But the utopian ideal envisioned by the Tesla CEO ceased to exist long ago and doesn't take into account what's happening in the real world, tech executives, Twitter employees and Silicon Valley insiders say. As Musk seeks a $43 billion hostile takeover bid for Twitter, critics say his ambition for what the platform should be - a largely unpoliced space rid of censorship - is naive, would hurt the company's growth prospects and would render the platform unsafe.

Twitter, Facebook and other social networks have spent billions of dollars and employed armies of people to create and enforce policies to reduce hate speech, misinformation and other toxic communication that degrades public discourse. In doing so, they've provoked the ire not only of politicians on the right, who claim these actions amount to censorship, but also people on the left, who say tech companies' enforcement is both too limited and biased.

"What Musk seemingly fails to recognize is that to truly have free speech today, you need moderation," said Katie Harbath, a former Facebook public policy director and CEO of consultancy Anchor Change. "Otherwise just those who bully and harass will be left as they will drive others away."

She added that content moderation and responsible platform design done right can actually allow for more speech.

Jack Dorsey, former Twitter CEO, who co-founded the social media company 16 years ago, said in a tweet about Musk's potential takeover bid: "I don't believe any individual or institutions should own social media, or more generally media companies. It should be an open and verifiable protocol. Everything is a step toward that."

Twitter declined to comment. Musk didn't immediately reply to a request for comment.

Musk, a prolific Twitter user himself with more than 80 million followers, has touted the benefits of free speech in the lead up to his hostile takeover bid unveiled in a Securities and Exchange filing last week. Following the disclosure, he conducted a poll asking on Twitter whether taking the company private at $54.20 a share should be up to shareholders and not the board. During a TED conference in Vancouver Thursday, he touted the merits of free speech on the Internet.

"I think it's very important for there to be an inclusive arena for free speech," Musk said during the TED interview. "Twitter has become kind of the de facto town square, so it's just really important that people have the, both the reality and the perception that they are able to speak freely within the bounds of the law."

Musk, who has previously referred to himself as a free speech maximalist, also said he hoped to make available to the public the company's algorithm, helping people understand how content surfaces on the platform. He also said that platforms should police speech in accordance with U.S. laws, a comment that was widely interpreted to mean that he was advocating for limited content moderation because speech in the United States short of direct calls for violence is largely protected by the First Amendment.

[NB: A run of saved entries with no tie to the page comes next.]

-- ==== Sys2Proof/Machine/Load.lean ====
section
/-! DEFINITION. Scratchpad and accumulator loads of the L slot (R127, R132 to R134). -/

namespace Sys2Proof.Machine

open Host (Outcome)

/-- A load's bytes as its entry (R132). -/
def deliver (how : Deliver) (raw : Nat) : Vec :=
  match how with
  | .scalar sg n => natVec (if sg then wrapN (sextN raw n) 64 else raw % 2 ^ n)
  | .vec => natVec raw
  | .splat n => natVec ((List.range (2048 / n)).foldl (fun acc _ => raw % 2 ^ n + 2 ^ n * acc) 0)

/-- What an emulated load takes from TDBUF: word 0 of a scalar, all 32 words of a vector (R268). -/
def emulHow (how : Deliver) : Deliver := match how with | .splat _ => .vec | h => h

/-- Entries the load data queue can reserve (R16, R267). -/
def ldqCap (c : Core) : Nat := if c.outrider then 8 else 32

/-- Reserve an entry of a fixed-latency load, which delivers at the end of its count (R132, R133). -/
def reserveFixed (lat : Nat) (v : Vec) (mask : Option (Nat × Mask)) (s : State) : State :=
  s.modPipe (fun p => { p with ldq := p.ldq ++ [⟨p.bn, some (p.count + lat - 1), false, false, v, mask, none⟩] })

/-- Trap LDQ_OVERFLOW when no entry can be reserved (R133). -/
def withEntry (s : State) (k : State → State) : State :=
  if ldqCap s.me ≤ s.pipe.ldq.length then fixedTrap s cLDQ_OVERFLOW 0 .L else k s

/-- Trap MISALIGNED of the L slot where the test fails (R131, R151). -/
def alignedL (ok : Bool) (ea : Word) (s : State) (k : State → State) : State :=
  if ok then k s else fixedTrap s cMISALIGNED ea .L

/-- The wrapped scratchpad address (R130). -/
def padOff (ea : Word) : Nat := ea.toNat % 2 ^ 21
def accOff (ea : Word) : Nat := ea.toNat % 2 ^ 20
def accWideOff (ea : Word) : Nat := ea.toNat % 2 ^ 22

/-- A scratchpad load of n bytes at ea, aligned to al. -/
def padLoad (lat n al : Nat) (how : Deliver) (ea : Word) (s : State) : State :=
  withEntry s (fun s => alignedL (padOff ea % al = 0) ea s (fun s =>
    (reserveFixed lat (deliver how (slotRead s (padAddrs s.cur.toNat (padOff ea) n))) none s).refresh))

/-- The same through a base register: suppressed, it reserves an entry that delivers zeros (R94, R129). -/
def padLoadBase (lat n u : Nat) (how : Deliver) (j : BitVec 3) (p : BitVec 1) (o : BitVec 11) (x : BitVec 6) (s : State) :
    State :=
  if s.stage j then
    incAfter s j p o u (padLoad lat n 8 how (eaBase (s.base j) (s.bridge x) p o u) s)
  else withEntry s (fun s => reserveFixed lat 0 none s)

/-- The delivery of a scalar of type code t (R132). -/
def scalarOf (t : BitVec 5) : Deliver := .scalar (tySigned t.toNat) (tyWidth t.toNat)

/-- The strided elements of `ldst` and `stst`: element i at A + i * B (R134). -/
def strideEa (a b : Word) (i : Nat) : Word := a + BitVec.ofNat 64 i * b

/-- Zero the bytes at the end of the issue cycle, or write bytes then (R134, R136). -/
def landNow (bytes : List (Nat × Byte)) (s : State) : State :=
  s.modPipe (fun p => { p with spst := p.spst ++ [⟨(s.quad s.myQuad).cycle.toNat, p.bn, bytes⟩] })

/-- The core holds a wide lease (R160). -/
def wideHeld (c : Core) : Bool := c.fold.lease = .held && c.fold.wide

def execLNop (s : State) : Outcome State Fault Refusal := .next s

def execLLd (a b : BitVec 6) (t : BitVec 5) (s : State) : Outcome State Fault Refusal :=
  .next (padLoad 6 (tyWidth t.toNat / 8) (tyWidth t.toNat / 8) (scalarOf t) (s.bridge a + s.bridge b) s)

def execLLdx (a b : BitVec 6) (s : State) : Outcome State Fault Refusal :=
  .next (padLoad 6 256 8 .vec (s.bridge a + s.bridge b) s)

def execLLdi (j : BitVec 3) (p : BitVec 1) (o : BitVec 11) (x : BitVec 6) (s : State) : Outcome State Fault Refusal :=
  .next (padLoadBase 6 256 256 .vec j p o x s)

def execLLdb (j : BitVec 3) (p : BitVec 1) (o : BitVec 11) (x : BitVec 6) (s : State) : Outcome State Fault Refusal :=
  .next (padLoadBase 6 8 8 (.scalar false 64) j p o x s)

def execLLdst (a b : BitVec 6) (t : BitVec 5) (s : State) : Outcome State Fault Refusal :=
  let n := tyWidth t.toNat / 8
  let ea := s.bridge a
  let offs := (List.range (256 / n)).map (fun i => padOff (strideEa ea (s.bridge b) i))
  .next (withEntry s (fun s => alignedL (offs.all (fun o => o % n = 0)) ea s (fun s =>
    (reserveFixed 8 (natVec (slotRead s ((offs.map (fun o => padAddrs s.cur.toNat o n)).flatten))) none s).refresh)))

def execLLdsc (a b : BitVec 6) (t : BitVec 5) (s : State) : Outcome State Fault Refusal :=
  .next (padLoad 6 (tyWidth t.toNat / 8) (tyWidth t.toNat / 8) (.splat (tyWidth t.toNat)) (s.bridge a + s.bridge b) s)

def execLLdz (a b : BitVec 6) (s : State) : Outcome State Fault Refusal :=
  let ea := s.bridge a + s.bridge b
  .next (withEntry s (fun s => alignedL (padOff ea % 8 = 0) ea s (fun s =>
    (landNow (bytesOf 0 256 (fun i => padOf s.cur.toNat + (padOff ea + i) % 2 ^ 21))
      (reserveFixed 6 (natVec (slotRead s (padAddrs s.cur.toNat (padOff ea) 256))) none s)).refresh)))

def execLLdm (m : BitVec 4) (a b : BitVec 6) (s : State) : Outcome State Fault Refusal :=
  let ea := s.bridge a + s.bridge b
  .next (alignedL (padOff ea % 8 = 0) ea s (fun s =>
    (s.result .L 6 (.mask m.toNat) (natVec (slotRead s (padAddrs s.cur.toNat (padOff ea) 32)))).refresh))

def execLLdacc (a b : BitVec 6) (s : State) : Outcome State Fault Refusal :=
  let ea := s.bridge a + s.bridge b
  .next (withEntry s (fun s => alignedL (accOff ea % 8 = 0) ea s (fun s =>
    (reserveFixed 6 (natVec (accRead s (accAddrs s.cur.toNat (accOff ea) 256))) none s).refresh)))

def execLLdaccw (a b : BitVec 6) (s : State) : Outcome State Fault Refusal :=
  let ea := s.bridge a + s.bridge b
  .next (withEntry s (fun s =>
    if wideHeld s.me then alignedL (accWideOff ea % 8 = 0) ea s (fun s =>
      (reserveFixed 6 (natVec (accRead s (accWideAddrs s.myQuad (accWideOff ea) 256))) none s).refresh)
    else fixedTrap s cNOT_WIDE 0 .L))

end Sys2Proof.Machine
end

And he said his bid wasn't about making money.

"My strong intuitive sense is that having a public platform that is maximally trusted and broadly inclusive is extremely important to the future of civilization," he said.

Some pro-free speech networks have been found by researchers to be havens for white supremacists and those who wished to do harm to society.

Tech executives argue that Musk's ideals arose out of a time when the Internet served a different purpose - when concerns about government repression and news organizations as gatekeepers for speech led to early social media pioneers, including Twitter's own founders, to believe that free expression was paramount above all other ideals.

Early Internet pioneers of Musk's generation, which include Dorsey, long subscribed to the ideal that more speech is the best antidote to harmful or bad speech. The CEOs were shaped by experiences such as the Arab Spring, where everyday activists used social media services to share their experiences even as governments were trying to repress them.

They came of age in a time when governments could speak through them with a megaphone that could far more easily drown out the public than it can today. The belief was so strong that a former executive at both Google and Twitter used to refer to Twitter as "the free speech wing of the free speech party."

At the same time, the people who built the Internet - coming up during a period many in Silicon Valley refer to as Web 1.0 - took on hardcore speech postures to also fight back against religious conservatives and opponents of the Internet itself, some of whom argued that the Internet should be restricted because it would become a haven for "porn and sometimes first person shooters," tweeted Yishan Wong, a former CEO of the Internet platform Reddit.

"To [many of the older tech leaders], the Internet represented freedom, a new frontier, a flowering of the human spirit, and a great optimism that technology could birth a new golden age of mankind," Wong, a Silicon Valley pioneer, said in a widely-viewed thread. "It's not that the principle is no longer valid (it is), it's that the practical issues around upholding that principle are different, because the world has changed. "

Wong added that the notion that more free speech is the best counter to bad speech is "naive" in today's world.

Fast forward and the Internet is indeed a different place. Russian trolls sowed disinformation on social platforms in the 2016 U.S. election and President Donald Trump used a network of followers as a misinformation megaphone in the lead up to the last election. Anti-vaccine activists have used social media to spread health conspiracies to millions of people. Even now, amid the conflict in Ukraine, researchers and Facebook have identified disinformation networks trying to tilt public opinion toward Russia.

"The Internet is not a frontier where people can go to be free, it's where the entire world is now, and every culture war is being fought on it," Wong tweeted.

In an interview, Wong said that early Internet pioneers of Musk's era had "lived experience of free speech working pretty well, and the enemies of free speech being wholly bad," and that informed their worldview.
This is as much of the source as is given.